EXERCISE REQUIREMENTS
Take the listing below and print exactly the lines starting at the line containing "let one := (List.range" and ending at the line containing "let new := one", both ends included, and no others.

RECORDS
--------------------------------------------------

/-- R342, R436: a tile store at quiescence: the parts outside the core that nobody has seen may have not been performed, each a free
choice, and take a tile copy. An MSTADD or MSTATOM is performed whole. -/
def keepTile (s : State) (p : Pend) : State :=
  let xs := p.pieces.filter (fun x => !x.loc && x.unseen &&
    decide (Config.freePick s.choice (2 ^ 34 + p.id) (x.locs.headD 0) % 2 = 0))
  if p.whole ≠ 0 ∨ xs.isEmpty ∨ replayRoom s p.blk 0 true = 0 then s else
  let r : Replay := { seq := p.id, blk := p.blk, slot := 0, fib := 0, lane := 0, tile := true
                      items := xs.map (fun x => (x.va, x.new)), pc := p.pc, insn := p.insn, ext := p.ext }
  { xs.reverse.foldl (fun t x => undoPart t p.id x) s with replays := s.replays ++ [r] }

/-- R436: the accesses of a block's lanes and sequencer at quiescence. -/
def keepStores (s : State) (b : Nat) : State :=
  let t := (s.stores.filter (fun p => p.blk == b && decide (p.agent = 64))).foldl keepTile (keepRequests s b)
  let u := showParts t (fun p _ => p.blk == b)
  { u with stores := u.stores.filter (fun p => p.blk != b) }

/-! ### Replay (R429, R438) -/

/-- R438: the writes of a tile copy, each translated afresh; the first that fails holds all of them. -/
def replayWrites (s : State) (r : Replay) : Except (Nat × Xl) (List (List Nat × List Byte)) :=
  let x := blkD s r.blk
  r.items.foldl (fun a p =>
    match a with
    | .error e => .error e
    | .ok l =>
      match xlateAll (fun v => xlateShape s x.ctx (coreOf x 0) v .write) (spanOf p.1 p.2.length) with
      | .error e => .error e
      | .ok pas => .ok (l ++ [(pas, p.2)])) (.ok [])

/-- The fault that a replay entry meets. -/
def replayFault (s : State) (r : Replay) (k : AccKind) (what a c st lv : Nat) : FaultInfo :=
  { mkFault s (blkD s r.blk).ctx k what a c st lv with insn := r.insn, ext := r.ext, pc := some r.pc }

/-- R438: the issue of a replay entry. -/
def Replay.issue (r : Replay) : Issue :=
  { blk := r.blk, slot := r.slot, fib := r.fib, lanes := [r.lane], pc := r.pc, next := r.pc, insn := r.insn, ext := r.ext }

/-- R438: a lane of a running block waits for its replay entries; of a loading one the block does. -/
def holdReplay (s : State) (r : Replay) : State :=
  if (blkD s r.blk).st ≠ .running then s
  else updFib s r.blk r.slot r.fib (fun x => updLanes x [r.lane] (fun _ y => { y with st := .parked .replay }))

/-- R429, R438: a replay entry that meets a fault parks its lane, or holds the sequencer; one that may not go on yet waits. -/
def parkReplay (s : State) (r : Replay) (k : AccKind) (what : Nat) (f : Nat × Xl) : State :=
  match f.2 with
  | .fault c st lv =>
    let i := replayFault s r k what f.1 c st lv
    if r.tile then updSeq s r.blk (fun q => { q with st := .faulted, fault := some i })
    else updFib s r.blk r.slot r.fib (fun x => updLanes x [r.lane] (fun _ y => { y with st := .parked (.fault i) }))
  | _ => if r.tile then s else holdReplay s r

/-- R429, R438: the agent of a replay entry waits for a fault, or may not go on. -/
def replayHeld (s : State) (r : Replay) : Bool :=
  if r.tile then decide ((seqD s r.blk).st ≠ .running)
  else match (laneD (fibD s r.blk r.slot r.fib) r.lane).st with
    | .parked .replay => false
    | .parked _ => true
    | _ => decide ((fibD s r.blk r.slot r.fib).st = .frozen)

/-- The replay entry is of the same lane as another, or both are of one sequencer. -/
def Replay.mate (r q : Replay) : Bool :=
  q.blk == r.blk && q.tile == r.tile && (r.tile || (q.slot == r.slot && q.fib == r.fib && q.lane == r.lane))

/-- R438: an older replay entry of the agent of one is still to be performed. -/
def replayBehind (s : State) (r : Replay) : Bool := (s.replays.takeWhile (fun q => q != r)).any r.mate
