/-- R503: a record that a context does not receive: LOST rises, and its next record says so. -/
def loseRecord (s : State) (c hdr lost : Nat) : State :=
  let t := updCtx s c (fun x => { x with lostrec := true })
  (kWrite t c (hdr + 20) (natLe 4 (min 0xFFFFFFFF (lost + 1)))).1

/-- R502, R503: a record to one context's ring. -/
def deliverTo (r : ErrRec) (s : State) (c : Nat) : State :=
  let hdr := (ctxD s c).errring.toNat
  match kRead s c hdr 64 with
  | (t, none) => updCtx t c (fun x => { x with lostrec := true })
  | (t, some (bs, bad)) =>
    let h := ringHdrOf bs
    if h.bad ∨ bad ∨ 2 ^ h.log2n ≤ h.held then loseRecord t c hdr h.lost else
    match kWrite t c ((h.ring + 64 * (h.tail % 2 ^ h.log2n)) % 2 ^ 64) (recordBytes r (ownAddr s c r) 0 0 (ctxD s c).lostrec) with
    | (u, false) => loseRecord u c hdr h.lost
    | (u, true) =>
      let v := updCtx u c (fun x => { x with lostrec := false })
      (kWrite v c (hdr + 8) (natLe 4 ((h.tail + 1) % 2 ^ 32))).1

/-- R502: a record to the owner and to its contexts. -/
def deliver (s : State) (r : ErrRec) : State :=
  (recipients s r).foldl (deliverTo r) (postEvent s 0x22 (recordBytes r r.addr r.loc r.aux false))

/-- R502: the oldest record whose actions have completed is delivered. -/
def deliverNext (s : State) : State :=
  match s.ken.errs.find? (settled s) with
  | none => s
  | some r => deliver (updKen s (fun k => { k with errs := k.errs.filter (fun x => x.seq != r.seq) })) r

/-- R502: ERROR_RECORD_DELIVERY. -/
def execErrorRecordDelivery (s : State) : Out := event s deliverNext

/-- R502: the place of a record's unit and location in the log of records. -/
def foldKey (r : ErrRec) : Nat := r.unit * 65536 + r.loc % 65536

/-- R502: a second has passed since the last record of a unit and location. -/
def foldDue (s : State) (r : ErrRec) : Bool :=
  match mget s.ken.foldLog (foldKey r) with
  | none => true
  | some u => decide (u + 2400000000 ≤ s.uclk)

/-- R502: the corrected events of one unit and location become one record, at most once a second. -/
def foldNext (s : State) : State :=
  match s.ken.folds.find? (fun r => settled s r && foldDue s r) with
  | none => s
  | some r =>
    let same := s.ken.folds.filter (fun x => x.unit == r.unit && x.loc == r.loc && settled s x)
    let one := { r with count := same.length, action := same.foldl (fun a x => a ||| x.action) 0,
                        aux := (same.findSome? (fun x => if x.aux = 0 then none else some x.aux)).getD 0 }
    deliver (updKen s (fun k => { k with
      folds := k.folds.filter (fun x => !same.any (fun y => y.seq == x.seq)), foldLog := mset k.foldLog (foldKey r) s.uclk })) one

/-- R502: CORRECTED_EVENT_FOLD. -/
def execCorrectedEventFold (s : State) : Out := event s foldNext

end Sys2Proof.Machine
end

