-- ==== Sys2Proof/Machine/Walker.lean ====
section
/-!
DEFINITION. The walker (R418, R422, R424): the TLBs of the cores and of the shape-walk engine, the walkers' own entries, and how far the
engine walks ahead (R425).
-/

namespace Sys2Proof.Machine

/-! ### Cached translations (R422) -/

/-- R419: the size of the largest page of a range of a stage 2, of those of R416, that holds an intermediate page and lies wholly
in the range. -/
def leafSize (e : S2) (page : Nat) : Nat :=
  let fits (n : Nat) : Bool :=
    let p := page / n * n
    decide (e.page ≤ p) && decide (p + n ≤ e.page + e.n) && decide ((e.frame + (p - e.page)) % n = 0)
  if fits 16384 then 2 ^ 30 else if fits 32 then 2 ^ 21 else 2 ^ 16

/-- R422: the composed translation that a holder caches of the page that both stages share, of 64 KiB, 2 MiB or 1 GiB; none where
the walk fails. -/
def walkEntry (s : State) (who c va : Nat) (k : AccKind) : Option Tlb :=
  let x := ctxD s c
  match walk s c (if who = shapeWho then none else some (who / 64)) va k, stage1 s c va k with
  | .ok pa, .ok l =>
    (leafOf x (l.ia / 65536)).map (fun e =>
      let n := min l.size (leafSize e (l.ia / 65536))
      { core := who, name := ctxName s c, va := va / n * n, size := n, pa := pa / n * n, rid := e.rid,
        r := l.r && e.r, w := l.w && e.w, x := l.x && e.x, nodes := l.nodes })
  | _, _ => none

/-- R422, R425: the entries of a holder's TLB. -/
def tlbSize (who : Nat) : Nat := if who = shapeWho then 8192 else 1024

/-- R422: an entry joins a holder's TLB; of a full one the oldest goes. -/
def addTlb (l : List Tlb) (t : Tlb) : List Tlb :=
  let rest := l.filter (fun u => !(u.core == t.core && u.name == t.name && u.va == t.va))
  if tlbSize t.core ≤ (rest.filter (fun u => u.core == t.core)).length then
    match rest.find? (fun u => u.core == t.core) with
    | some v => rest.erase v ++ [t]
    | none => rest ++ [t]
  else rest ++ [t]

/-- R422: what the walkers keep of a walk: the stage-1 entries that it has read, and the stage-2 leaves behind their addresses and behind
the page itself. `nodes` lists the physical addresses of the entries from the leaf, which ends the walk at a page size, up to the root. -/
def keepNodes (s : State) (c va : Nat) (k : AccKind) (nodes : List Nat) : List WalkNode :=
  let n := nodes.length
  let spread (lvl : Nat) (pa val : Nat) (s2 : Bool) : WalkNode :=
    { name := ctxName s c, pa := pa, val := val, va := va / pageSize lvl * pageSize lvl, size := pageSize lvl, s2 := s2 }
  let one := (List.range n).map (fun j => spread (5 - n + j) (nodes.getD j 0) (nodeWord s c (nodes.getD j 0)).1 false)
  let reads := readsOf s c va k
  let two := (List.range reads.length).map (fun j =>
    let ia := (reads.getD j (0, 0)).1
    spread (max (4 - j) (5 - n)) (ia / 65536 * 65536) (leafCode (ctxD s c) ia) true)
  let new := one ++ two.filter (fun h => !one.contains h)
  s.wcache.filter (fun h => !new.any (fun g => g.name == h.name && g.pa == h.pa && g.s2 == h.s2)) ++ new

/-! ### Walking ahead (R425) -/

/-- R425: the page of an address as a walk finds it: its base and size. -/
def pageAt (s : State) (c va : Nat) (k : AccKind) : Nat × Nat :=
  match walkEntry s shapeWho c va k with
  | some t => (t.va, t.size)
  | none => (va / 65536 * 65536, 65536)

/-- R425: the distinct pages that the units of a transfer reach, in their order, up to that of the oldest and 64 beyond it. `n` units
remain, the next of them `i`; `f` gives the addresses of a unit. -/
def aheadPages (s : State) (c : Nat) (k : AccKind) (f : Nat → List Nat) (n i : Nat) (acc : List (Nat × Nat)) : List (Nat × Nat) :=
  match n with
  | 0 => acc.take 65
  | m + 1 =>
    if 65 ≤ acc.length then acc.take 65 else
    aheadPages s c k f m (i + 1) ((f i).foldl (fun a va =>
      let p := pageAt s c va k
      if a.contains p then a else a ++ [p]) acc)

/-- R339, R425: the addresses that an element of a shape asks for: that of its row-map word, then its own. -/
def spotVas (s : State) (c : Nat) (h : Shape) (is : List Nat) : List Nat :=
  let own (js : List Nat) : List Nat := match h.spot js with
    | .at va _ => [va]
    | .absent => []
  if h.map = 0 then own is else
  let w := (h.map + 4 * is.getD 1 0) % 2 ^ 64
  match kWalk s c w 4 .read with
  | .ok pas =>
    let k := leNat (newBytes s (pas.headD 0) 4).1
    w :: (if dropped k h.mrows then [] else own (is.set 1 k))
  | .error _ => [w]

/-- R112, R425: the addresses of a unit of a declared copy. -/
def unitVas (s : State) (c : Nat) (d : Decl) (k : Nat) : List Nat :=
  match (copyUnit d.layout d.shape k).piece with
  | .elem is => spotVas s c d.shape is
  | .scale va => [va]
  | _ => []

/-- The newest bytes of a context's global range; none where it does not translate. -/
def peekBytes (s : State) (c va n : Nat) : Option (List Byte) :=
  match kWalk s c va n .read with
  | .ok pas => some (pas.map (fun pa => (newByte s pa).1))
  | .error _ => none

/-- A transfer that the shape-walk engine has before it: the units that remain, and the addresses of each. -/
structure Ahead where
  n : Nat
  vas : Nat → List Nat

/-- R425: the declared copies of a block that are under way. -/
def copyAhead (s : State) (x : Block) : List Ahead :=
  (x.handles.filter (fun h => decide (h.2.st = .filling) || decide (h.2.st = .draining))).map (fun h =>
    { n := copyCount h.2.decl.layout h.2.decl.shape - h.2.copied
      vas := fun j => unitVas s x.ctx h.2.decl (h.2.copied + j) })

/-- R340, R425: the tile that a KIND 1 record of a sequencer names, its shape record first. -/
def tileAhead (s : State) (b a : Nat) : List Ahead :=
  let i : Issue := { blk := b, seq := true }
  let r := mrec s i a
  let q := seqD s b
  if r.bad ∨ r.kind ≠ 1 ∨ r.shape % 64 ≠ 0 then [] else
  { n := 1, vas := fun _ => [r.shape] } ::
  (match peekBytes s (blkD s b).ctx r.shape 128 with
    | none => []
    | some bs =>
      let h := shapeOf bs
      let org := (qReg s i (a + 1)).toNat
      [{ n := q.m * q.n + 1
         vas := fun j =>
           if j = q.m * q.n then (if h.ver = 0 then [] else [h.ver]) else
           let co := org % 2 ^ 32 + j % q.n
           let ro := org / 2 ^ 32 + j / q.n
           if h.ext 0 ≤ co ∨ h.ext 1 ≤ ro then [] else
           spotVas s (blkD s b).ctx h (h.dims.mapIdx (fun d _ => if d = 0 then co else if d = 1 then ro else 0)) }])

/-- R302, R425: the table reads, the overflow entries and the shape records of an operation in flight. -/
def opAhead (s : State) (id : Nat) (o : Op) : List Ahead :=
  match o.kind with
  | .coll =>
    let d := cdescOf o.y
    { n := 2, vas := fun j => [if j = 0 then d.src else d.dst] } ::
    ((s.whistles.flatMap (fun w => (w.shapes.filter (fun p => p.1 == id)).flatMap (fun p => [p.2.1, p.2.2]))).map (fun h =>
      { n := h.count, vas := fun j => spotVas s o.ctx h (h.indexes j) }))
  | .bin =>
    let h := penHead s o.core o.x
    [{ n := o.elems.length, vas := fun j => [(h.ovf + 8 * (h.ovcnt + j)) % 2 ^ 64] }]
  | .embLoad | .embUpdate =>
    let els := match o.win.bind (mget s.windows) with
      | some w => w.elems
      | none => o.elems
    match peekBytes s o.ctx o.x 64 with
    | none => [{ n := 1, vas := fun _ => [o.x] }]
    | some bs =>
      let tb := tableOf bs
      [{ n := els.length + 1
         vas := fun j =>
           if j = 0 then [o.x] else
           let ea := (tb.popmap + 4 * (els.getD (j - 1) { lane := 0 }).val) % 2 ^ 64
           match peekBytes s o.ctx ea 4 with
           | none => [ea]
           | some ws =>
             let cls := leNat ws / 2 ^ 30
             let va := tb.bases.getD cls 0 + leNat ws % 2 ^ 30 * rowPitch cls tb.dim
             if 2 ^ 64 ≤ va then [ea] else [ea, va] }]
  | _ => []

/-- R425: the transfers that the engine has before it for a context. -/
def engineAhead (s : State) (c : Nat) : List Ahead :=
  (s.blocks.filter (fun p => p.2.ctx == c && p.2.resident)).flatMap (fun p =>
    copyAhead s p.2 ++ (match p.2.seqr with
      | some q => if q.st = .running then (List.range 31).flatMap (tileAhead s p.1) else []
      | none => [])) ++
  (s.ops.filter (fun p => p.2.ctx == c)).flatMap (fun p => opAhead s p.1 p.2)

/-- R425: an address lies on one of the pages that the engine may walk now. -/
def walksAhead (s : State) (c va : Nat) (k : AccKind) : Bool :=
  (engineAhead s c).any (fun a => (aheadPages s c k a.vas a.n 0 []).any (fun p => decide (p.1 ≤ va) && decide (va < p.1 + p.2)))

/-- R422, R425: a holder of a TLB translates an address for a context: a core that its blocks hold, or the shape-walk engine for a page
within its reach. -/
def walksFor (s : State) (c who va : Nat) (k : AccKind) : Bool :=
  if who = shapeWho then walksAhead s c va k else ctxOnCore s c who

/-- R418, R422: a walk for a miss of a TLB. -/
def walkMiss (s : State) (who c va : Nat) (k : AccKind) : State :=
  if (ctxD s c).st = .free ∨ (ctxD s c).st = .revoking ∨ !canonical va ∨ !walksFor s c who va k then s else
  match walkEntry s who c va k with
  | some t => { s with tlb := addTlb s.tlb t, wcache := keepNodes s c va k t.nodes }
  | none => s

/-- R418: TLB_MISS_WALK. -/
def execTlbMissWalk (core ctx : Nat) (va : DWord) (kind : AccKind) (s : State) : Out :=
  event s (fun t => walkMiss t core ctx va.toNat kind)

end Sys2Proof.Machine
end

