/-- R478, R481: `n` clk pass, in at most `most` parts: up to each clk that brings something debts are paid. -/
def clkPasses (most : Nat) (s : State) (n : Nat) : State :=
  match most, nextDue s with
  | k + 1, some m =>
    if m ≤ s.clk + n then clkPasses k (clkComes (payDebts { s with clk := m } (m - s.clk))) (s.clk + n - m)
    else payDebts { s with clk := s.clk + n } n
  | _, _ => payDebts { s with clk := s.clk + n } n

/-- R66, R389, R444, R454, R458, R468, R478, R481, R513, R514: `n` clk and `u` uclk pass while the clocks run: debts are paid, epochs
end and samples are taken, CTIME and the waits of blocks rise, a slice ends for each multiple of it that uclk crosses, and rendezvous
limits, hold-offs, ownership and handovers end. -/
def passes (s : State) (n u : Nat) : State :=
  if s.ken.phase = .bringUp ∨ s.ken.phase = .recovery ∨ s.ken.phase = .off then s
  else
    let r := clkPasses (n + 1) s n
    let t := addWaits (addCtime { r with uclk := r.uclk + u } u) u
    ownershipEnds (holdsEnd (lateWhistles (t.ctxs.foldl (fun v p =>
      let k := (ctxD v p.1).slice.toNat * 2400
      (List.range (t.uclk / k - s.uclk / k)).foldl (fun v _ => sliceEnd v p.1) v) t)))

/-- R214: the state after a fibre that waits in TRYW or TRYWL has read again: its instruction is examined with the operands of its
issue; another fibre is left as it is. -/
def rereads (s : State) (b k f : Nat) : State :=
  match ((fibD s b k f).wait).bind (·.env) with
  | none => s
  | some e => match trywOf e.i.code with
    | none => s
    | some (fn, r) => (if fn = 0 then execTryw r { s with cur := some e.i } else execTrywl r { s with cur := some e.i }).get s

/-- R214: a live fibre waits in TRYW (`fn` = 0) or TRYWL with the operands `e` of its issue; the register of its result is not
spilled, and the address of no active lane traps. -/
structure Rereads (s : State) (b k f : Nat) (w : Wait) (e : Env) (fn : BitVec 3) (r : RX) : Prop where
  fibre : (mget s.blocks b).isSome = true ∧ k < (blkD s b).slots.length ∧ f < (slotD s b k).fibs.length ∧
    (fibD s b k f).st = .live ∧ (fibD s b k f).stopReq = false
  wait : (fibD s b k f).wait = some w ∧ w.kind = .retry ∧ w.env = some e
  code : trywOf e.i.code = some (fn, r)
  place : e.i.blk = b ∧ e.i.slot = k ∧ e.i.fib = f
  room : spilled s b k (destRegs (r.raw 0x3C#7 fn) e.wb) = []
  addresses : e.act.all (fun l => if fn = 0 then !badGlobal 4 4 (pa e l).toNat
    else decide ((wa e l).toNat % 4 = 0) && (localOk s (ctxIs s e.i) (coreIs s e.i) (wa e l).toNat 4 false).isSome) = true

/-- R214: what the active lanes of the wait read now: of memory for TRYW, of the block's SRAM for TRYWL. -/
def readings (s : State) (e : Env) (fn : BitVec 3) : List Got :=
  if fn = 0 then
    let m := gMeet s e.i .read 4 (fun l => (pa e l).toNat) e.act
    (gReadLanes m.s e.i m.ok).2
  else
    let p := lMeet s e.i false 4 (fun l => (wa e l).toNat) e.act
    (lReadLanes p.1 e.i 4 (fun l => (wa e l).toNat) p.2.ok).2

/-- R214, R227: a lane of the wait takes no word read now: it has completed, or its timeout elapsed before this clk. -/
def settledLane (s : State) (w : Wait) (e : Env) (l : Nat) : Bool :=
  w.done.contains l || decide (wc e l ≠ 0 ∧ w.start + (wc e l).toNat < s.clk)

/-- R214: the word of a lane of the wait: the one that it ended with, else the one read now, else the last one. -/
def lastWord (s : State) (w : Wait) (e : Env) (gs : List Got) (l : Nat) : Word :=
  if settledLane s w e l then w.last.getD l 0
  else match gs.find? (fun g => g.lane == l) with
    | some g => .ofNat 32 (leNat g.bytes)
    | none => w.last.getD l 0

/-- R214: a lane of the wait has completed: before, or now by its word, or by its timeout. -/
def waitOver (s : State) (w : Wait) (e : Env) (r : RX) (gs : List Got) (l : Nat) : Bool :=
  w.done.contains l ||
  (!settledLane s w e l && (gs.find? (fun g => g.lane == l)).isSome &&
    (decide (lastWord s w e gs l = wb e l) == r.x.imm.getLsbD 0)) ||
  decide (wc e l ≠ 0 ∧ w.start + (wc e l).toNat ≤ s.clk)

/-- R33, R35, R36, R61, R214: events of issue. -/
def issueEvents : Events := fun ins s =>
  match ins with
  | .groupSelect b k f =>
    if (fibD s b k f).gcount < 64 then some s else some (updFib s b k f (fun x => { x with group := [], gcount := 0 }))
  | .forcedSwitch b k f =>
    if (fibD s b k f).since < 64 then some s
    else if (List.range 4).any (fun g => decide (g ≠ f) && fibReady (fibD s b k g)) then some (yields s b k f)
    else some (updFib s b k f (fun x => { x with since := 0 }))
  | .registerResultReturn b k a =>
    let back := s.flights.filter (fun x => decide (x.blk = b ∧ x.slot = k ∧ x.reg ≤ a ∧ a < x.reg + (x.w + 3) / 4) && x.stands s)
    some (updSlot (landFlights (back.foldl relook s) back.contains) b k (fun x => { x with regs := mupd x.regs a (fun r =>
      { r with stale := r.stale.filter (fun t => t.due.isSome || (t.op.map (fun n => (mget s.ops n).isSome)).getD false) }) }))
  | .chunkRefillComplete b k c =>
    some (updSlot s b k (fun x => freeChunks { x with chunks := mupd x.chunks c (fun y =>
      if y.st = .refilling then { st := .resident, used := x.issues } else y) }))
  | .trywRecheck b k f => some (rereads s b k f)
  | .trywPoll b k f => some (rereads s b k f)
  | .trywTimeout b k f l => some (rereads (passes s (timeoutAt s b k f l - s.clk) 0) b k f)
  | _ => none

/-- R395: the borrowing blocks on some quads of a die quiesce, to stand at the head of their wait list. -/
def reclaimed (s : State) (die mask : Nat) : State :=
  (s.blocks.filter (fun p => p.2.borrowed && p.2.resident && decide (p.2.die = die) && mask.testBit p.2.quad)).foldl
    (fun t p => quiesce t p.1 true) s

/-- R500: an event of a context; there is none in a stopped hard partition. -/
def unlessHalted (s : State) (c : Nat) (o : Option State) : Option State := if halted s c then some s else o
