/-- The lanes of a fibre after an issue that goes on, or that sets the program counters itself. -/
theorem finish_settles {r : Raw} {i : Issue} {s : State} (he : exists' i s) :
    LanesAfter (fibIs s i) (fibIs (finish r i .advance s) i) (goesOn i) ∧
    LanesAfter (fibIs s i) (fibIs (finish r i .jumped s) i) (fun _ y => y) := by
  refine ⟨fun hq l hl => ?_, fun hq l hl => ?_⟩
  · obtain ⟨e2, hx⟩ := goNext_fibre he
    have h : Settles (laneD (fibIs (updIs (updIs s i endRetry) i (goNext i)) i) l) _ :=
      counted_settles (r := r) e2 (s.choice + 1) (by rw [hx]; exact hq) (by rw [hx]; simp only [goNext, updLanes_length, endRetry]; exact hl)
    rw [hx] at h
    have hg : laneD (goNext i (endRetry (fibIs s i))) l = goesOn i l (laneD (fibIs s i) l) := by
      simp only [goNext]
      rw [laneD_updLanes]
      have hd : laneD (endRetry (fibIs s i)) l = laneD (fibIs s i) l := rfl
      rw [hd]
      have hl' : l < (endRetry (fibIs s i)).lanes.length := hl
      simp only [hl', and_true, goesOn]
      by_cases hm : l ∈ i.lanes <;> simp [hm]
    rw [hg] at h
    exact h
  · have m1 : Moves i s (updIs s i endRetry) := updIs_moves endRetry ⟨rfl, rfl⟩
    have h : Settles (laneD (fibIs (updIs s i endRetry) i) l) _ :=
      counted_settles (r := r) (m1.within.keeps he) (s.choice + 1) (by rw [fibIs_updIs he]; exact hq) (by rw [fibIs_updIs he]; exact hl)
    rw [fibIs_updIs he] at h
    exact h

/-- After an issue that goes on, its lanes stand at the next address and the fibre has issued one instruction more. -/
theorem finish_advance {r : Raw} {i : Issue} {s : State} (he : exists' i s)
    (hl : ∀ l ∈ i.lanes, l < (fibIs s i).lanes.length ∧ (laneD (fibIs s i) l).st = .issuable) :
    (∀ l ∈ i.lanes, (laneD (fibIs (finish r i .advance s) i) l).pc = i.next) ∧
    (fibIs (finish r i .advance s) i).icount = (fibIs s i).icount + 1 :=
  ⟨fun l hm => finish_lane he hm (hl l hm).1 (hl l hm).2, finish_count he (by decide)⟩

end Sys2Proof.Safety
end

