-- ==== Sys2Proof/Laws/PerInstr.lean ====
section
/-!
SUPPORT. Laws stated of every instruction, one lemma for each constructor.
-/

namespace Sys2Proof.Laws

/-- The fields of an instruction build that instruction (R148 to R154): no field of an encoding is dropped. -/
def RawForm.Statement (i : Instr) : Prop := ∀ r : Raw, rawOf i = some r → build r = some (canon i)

--------------------------------------------------

RESULT
  let one := (List.range n).map (fun j => spread (5 - n + j) (nodes.getD j 0) (nodeWord s c (nodes.getD j 0)).1 false)
  let reads := readsOf s c va k
  let two := (List.range reads.length).map (fun j =>
    let ia := (reads.getD j (0, 0)).1
    spread (max (4 - j) (5 - n)) (ia / 65536 * 65536) (leafCode (ctxD s c) ia) true)
  let new := one ++ two.filter (fun h => !one.contains h)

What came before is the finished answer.